:: THE DATA

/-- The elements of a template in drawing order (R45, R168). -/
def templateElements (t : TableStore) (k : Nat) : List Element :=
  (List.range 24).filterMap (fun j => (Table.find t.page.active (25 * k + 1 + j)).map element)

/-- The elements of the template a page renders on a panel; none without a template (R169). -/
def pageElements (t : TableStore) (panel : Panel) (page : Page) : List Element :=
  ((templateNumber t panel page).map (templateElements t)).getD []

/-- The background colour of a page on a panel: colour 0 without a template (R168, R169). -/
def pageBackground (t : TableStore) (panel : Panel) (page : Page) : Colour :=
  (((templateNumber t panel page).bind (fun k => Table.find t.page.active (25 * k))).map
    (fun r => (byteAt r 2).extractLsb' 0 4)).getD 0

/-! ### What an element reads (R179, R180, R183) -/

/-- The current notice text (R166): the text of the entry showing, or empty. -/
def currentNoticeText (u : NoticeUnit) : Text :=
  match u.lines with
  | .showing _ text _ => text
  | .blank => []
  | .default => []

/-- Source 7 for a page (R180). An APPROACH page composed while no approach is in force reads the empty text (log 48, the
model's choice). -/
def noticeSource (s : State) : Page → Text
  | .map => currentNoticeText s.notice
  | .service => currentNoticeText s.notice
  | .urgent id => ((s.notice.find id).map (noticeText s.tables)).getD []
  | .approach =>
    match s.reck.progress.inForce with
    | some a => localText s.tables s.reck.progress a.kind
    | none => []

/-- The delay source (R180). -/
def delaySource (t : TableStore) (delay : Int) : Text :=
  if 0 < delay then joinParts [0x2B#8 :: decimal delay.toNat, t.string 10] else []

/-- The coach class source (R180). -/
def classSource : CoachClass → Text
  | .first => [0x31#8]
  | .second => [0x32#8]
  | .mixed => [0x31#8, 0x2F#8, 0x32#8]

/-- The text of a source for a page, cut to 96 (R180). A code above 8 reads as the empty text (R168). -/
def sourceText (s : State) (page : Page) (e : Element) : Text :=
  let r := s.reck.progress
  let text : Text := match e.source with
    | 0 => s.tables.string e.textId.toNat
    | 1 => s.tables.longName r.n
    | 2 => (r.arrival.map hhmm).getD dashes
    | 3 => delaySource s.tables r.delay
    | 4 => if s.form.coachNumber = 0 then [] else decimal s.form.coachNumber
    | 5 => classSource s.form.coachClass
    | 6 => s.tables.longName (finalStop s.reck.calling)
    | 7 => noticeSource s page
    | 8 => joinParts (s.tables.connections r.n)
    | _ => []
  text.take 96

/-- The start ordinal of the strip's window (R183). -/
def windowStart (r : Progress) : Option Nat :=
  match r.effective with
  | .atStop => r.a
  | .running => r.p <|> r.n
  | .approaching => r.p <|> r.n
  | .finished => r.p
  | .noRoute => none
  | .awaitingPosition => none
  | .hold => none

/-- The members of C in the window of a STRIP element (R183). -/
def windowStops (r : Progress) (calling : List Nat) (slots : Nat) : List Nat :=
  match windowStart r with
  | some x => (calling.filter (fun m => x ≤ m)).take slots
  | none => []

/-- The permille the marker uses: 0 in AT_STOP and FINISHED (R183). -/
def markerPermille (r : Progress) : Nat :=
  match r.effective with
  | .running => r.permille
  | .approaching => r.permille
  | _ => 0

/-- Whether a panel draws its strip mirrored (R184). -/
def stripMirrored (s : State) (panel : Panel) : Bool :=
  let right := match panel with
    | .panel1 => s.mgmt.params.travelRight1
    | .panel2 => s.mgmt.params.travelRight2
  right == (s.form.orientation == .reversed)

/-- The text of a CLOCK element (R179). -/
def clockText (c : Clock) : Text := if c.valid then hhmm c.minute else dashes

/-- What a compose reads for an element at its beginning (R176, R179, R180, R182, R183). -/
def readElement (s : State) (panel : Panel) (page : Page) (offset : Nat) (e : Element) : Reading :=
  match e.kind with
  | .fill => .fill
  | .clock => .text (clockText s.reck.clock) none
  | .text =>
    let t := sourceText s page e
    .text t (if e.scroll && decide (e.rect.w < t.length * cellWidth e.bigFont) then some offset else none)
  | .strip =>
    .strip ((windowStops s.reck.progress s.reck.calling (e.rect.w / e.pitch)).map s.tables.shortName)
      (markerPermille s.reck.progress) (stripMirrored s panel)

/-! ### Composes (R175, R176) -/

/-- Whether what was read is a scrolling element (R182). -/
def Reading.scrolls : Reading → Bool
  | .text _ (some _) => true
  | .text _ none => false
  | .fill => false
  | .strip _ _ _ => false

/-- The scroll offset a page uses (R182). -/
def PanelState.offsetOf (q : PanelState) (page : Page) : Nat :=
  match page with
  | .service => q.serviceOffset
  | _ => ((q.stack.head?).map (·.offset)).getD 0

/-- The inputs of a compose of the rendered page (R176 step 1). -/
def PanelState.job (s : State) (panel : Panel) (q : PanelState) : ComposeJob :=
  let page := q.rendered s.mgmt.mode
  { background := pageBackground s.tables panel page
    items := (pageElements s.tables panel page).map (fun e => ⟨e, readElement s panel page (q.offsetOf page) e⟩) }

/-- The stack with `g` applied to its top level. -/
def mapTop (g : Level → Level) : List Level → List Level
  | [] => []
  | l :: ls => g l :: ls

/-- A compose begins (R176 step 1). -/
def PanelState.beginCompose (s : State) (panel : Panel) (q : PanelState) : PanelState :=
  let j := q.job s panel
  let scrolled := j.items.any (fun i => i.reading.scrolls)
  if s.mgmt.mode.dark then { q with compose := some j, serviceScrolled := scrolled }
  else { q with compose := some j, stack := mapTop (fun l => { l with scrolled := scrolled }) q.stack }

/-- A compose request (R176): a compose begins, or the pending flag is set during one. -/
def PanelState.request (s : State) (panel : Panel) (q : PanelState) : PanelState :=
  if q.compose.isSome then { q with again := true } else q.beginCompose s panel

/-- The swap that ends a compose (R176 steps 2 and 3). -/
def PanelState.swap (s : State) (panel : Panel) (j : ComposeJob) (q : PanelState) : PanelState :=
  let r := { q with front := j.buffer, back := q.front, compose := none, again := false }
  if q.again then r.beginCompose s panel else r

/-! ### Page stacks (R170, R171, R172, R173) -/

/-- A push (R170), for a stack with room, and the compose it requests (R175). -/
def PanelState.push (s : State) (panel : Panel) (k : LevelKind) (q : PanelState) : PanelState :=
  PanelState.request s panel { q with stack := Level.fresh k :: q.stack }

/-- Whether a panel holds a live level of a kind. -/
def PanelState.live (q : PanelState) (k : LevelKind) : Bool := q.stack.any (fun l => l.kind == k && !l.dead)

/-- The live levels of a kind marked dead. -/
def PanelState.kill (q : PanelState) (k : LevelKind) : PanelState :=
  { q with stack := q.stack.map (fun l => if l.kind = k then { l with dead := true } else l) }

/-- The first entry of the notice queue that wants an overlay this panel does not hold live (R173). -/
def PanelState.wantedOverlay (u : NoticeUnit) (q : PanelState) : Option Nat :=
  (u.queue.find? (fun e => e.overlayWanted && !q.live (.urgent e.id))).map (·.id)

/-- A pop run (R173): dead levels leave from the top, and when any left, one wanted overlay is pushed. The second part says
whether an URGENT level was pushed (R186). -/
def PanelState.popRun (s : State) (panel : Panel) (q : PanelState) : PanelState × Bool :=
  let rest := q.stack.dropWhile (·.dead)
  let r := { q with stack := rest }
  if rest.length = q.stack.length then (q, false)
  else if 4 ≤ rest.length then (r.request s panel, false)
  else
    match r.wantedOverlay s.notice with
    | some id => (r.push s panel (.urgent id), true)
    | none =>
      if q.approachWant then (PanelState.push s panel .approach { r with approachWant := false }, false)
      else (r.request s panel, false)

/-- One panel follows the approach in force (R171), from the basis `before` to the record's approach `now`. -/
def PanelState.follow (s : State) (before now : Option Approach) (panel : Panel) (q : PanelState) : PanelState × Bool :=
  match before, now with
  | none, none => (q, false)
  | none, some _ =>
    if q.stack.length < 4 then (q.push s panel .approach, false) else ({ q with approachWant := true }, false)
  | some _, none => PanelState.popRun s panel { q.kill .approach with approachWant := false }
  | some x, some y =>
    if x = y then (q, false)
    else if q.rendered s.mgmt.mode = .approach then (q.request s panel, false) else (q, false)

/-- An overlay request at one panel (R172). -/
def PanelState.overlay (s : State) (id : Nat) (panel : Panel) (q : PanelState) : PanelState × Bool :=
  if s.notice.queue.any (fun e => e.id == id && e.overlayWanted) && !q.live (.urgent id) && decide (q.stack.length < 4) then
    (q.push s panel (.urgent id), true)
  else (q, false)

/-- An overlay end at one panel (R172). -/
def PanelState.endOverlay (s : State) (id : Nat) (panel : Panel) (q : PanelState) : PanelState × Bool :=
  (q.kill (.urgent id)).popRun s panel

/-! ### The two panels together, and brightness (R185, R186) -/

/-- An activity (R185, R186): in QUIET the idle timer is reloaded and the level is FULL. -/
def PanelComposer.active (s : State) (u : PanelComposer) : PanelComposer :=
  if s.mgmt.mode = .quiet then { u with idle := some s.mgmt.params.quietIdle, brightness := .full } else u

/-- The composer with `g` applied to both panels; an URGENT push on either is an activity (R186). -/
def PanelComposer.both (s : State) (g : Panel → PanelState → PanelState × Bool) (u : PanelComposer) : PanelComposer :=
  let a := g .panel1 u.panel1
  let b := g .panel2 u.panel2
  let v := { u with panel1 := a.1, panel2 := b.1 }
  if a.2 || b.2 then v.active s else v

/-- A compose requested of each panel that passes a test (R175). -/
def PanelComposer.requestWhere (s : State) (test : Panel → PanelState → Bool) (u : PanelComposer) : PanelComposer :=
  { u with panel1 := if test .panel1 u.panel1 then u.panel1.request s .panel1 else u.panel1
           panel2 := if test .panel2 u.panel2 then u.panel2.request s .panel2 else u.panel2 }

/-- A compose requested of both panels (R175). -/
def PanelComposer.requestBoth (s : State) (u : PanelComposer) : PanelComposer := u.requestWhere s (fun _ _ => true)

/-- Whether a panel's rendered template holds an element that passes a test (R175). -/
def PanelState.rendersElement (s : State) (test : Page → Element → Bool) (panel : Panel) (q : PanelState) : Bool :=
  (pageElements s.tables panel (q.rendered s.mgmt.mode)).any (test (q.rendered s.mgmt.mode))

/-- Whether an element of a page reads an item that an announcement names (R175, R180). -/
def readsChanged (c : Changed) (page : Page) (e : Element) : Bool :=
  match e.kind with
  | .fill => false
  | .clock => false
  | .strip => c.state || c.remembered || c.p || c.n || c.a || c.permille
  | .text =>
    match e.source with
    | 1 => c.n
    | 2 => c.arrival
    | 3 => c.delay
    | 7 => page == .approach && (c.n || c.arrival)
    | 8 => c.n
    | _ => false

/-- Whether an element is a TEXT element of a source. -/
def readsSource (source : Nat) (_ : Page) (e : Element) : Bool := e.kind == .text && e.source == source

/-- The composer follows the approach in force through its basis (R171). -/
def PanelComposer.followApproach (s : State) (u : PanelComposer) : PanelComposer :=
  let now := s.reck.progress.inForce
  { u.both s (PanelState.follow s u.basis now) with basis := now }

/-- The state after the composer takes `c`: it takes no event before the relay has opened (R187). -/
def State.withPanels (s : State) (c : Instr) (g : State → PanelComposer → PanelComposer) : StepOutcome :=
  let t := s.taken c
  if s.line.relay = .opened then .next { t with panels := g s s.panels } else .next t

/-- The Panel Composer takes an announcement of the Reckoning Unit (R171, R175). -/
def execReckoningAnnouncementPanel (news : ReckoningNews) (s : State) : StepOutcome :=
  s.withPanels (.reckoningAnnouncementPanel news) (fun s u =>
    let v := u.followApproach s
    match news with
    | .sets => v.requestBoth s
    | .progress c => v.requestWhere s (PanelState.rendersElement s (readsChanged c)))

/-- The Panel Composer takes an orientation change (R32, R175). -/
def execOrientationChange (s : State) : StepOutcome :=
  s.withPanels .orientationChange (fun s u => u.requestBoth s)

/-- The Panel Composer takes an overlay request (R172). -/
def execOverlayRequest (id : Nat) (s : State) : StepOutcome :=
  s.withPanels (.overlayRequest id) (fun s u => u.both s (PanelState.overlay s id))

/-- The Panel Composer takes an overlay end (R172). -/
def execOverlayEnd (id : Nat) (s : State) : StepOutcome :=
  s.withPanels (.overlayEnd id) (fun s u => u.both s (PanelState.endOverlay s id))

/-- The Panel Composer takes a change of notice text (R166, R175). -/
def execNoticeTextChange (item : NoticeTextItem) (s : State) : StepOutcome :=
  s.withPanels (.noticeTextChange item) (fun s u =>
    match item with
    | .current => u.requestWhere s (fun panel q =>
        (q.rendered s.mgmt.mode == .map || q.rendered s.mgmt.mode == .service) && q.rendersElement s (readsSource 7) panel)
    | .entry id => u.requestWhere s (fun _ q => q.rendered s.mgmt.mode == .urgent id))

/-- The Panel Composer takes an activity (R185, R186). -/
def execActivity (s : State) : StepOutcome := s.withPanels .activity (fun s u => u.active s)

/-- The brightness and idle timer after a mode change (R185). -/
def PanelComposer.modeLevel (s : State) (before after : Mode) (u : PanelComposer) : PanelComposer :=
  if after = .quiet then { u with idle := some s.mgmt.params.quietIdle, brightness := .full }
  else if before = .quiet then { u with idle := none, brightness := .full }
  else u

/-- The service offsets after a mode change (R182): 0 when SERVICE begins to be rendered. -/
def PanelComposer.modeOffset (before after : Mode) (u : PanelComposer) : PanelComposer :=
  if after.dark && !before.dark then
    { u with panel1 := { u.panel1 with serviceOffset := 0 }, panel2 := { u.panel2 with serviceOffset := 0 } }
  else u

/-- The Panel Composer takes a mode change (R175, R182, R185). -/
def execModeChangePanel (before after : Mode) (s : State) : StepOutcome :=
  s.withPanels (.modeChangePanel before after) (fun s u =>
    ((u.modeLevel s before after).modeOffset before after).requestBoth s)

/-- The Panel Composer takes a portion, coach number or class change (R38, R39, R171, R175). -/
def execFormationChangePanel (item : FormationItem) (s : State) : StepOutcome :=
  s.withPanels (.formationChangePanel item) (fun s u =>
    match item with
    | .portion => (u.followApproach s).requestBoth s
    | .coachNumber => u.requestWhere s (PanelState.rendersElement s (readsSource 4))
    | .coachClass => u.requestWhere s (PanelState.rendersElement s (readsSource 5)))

::::

| EXERCISE DETAILS |
In the listing above, find the line containing "panels (R175). -/" and the line containing "def PanelState.rendersElement (s", then repeat those two lines and everything between them exactly.

| RESPONSE TO THE EXERCISE |
/-- A compose requested of both panels (R175). -/
def PanelComposer.requestBoth (s : State) (u : PanelComposer) : PanelComposer := u.requestWhere s (fun _ _ => true)

/-- Whether a panel's rendered template holds an element that passes a test (R175). -/
def PanelState.rendersElement (s : State) (test : Page → Element → Bool) (panel : Panel) (q : PanelState) : Bool :=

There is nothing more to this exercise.